• [Task prompt]: When the string "sending" appears in a line of the records, show the whole line.

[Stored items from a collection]
/-- R197, decision D17: a `SYNC.NEXT` on an open stream whose bytes, behind those that are no marker, are none or begin a frame
that is not whole is held. Held, it has cleared the four flags and dropped the bytes before the one its attempt starts at;
the cursor is behind the bytes of the header it has read, and the descriptor, `RXLEN`, every byte space, the accumulator and
`EOS` are as before. Closing the stream completes it with what a closed stream gives. -/
def Obligations.CloseCompletesAHeldScan : Prop :=
  ∀ (s : State) (g w : Bytes), s.chan = .rx → s.rx.closed = false → s.rx.held = none →
    s.rx.stream.drop s.rx.tent = g ++ w → (∀ b ∈ g, b ≠ 0xFE ∧ b ≠ 0xFD) →
    (∀ b rest, w = b :: rest → b = 0xFE ∨ b = 0xFD) → (∀ n, frameLenOf w = some n → w.length < n) →
    ∃ r, ToRx .syncNext s r ∧ r.held ≠ none ∧ r.responses = s.rx.responses ∧ r.noFrameFlags ∧ r.stream = w ∧
      r.tent = min w.length (if byteAt w 0 = 0xFE then 2 else 3) ∧ r.closed = false ∧ r.eos = s.rx.eos ∧
      s.rx.sameDescriptor r ∧ r.rxlen = s.rx.rxlen ∧ r.mem = s.rx.mem ∧ r.crcacc = s.rx.crcacc ∧
      exec .syncNext { s with rx := s.rx.close } = .next ({ s with rx := r }.applyMove .close)

/-- R198 with R196: `SYNC.DROP` clears the four frame flags and consumes exactly one byte, the one at the committed position;
on a closed empty stream it consumes nothing, on an open empty one it is held. -/
def Obligations.SyncDropConsumesOneByte : Prop :=
  ∀ s : State, s.chan = .rx →
    let r := { s.rx with frame := false, crcOk := false, sigOk := false, signed := false, tent := 0, held := none }
    (∀ b rest, s.rx.stream = b :: rest → ToRx .syncDrop s ({ r with stream := rest }.says .ok 0)) ∧
    (s.rx.stream = [] → s.rx.closed = true → ToRx .syncDrop s (r.says .ok 0)) ∧
    (s.rx.stream = [] → s.rx.closed = false → ToRx .syncDrop s { r with held := some .drop })

/-- R203: `SYNC.CONNECT` empties and reopens the stream and clears the five status bits; nothing else changes. -/
def Obligations.SyncConnectReopensTheStream : Prop :=
  ∀ s : State, s.chan = .rx →
    let r := { s.rx with frame := false, crcOk := false, sigOk := false, signed := false, eos := false }
    ToRx .syncConnect s ({ r with stream := [], tent := 0, closed := false }.says .ok 0)

/-- R202: after `EOS`, every further `SYNC.NEXT` answers `EOS` at once, and nothing but `SYNC.CONNECT` or reset lowers the
flag. -/
def Obligations.EosStaysUntilConnect : Prop :=
  (∀ s : State, s.Inv → s.chan = .rx → s.rx.eos = true →
    ∃ r, ToRx .syncNext s r ∧ r.responses = s.rx.responses ++ [⟨.eos, 0⟩] ∧ r.eos = true) ∧
  (∀ (i : Instr) (s t : State), exec i s = .next t → i ≠ .syncConnect → s.rx.eos = true → t.rx.eos = true) ∧
  (∀ (s : State) (m : Move), m ≠ .reset → s.rx.eos = true → (s.applyMove m).rx.eos = true)

/-- R201 (b): after a window the host rejects, `SYNC.DROP` and the next `SYNC.NEXT` together scan from the window's second
byte: the bytes of a real frame inside it are still there. -/
def Obligations.RejectedWindowIsRescannedFromItsSecondByte : Prop :=
  ∀ (s : State) (b : Byte) (rest : Bytes), s.chan = .rx → s.rx.stream = b :: rest → s.rx.closed = true →
    ∃ t, exec .syncDrop s = .next t ∧
      match scanOf rest with
      | none => ∃ r, ToRx .syncNext t r ∧ r.eos = true ∧ r.responses = t.rx.responses ++ [⟨.eos, 0⟩]
      | some (w, n) => ∃ r, ToRx .syncNext t r ∧ r.stream = w ∧ r.tent = n ∧
          r.responses = t.rx.responses ++ [⟨.ok, BitVec.ofNat 48 n⟩]

/-- The frame of `SYNC.NEXT`, `SYNC.DROP` and `SYNC.CONNECT`: the key, `R.CRCACC`, the queue and the TX half never change;
only `SYNC.NEXT` writes `R.RXPAY`, `R.RXBUF`, the descriptor and `RXLEN`, and the bytes of `R.RXBUF` beyond the window stay. -/
def Obligations.ScannerCommandsLeaveTheRest : Prop :=
  ∀ (i : Instr) (s t : State), s.chan = .rx → i = .syncNext ∨ i = .syncDrop ∨ i = .syncConnect → exec i s = .next t →
    t.rx.mem.key = s.rx.mem.key ∧ t.rx.crcacc = s.rx.crcacc ∧ t.rx.queue = s.rx.queue ∧
    (∀ k, t.rx.tent ≤ k → t.rx.mem.buf.get? k = s.rx.mem.buf.get? k) ∧
    (i ≠ .syncNext → s.rx.mem.same t.rx.mem ∧ s.rx.sameDescriptor t.rx ∧ t.rx.rxlen = s.rx.rxlen) ∧
    (i ≠ .syncConnect → t.rx.closed = s.rx.closed) ∧
    t.tx = s.tx ∧ t.epoch = s.epoch ∧ t.moves = s.moves ∧ t.chan = s.chan

/-! ### The two halves and the host -/

/-- R20, R70: the halves share no state, so a TX command and an RX command commute. -/
def Obligations.TxAndRxCommandsCommute : Prop :=
  ∀ (i j : Instr) (s : State), ∃ t u, txThenRx i j s = .next t ∧ rxThenTx i j s = .next u ∧
    t.tx = u.tx ∧ t.rx = u.rx ∧ t.epoch = u.epoch ∧ t.moves = u.moves

/-- R243 to R245: the sequence counter changes only where an encoder has answered `OK` to the writer, by one (mod 256), and to 0 at
a `connect` or a reset. A send that gets the write lock of an MFU with nothing else to do on it comes, by turns of its thread and the
MFU, to one of these ends: refused, with the counter and the wire as before; or, with the counter raised, a frame that carries
the counter's value at the sequence byte's offset was sent whole, was sent in part (`IOERR`), or waits in `T.TXBUF` for the
sink with its procedure in place. The model's choices it rests on: the procedures as data, and a message of more than 255
bytes (N17), log 18; a key that is not 32 bytes long (N7), log 26; the sink's decisions as a list, log 8. -/
def Obligations.SendUsesEachSequenceNumberOnce : Prop :=
  (∀ (α : Type) (dialect : Dialect α) (x : Mover) (c : Conn α), (c.move dialect x).seqctr ≠ c.seqctr →
    ((c.move dialect x).seqctr.toNat = (c.seqctr.toNat + 1) % 256 ∧ x = .writer ∧
      ∃ kind n r, c.writer = some ⟨.load kind [], some n⟩ ∧ c.mfu.tx.responses[n]? = some r ∧ r.status = .ok) ∨
    ((c.move dialect x).seqctr = 0 ∧ x = .reader ∧ ∃ n, c.reader = some ⟨.connect, some n⟩) ∨
    ((c.move dialect x).seqctr = 0 ∧ x = .mfu ∧ c.mfu.moves.head? = some .reset)) ∧
  ∀ (α : Type) (dialect : Dialect α) (kind : SendKind) (sys comp : Byte) (m : Outgoing) (c : Conn α), c.writer = none →
    c.mfu.tx.sending = false → c.mfu.tx.queue = [] → c.mfu.rx.queue = [] → c.mfu.moves.head? ≠ some .reset →
    ∃ n, let d := (Conn.turn dialect .writer)^[n] (c.callSend kind sys comp m)
      (d.writer = none ∧ (∃ st, d.sent = c.sent ++ [.refused st]) ∧ d.seqctr = c.seqctr ∧
        d.mfu.tx.out = c.mfu.tx.out) ∨
      (d.seqctr = c.seqctr + 1 ∧ ∃ f, byteAt f kind.seqOffset = c.seqctr ∧
        d.mfu.tx.mem.memRead d.mfu.epoch .tx .buf 0 d.mfu.tx.txlen.toNat = f ∧
        ((d.writer = none ∧ d.sent = c.sent ++ [.sent] ∧ d.mfu.tx.out = c.mfu.tx.out ++ f) ∨
          (d.writer = none ∧ d.sent = c.sent ++ [.ioError] ∧ ∃ k, d.mfu.tx.out = c.mfu.tx.out ++ f.take k) ∨
          ((∃ k, d.writer = some ⟨.send, some k⟩) ∧ d.mfu.tx.sending = true ∧ d.mfu.tx.out = c.mfu.tx.out)))
end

• [Answer box]:
    c.mfu.tx.sending = false → c.mfu.tx.queue = [] → c.mfu.rx.queue = [] → c.mfu.moves.head? ≠ some .reset →
          ((∃ k, d.writer = some ⟨.send, some k⟩) ∧ d.mfu.tx.sending = true ∧ d.mfu.tx.out = c.mfu.tx.out)))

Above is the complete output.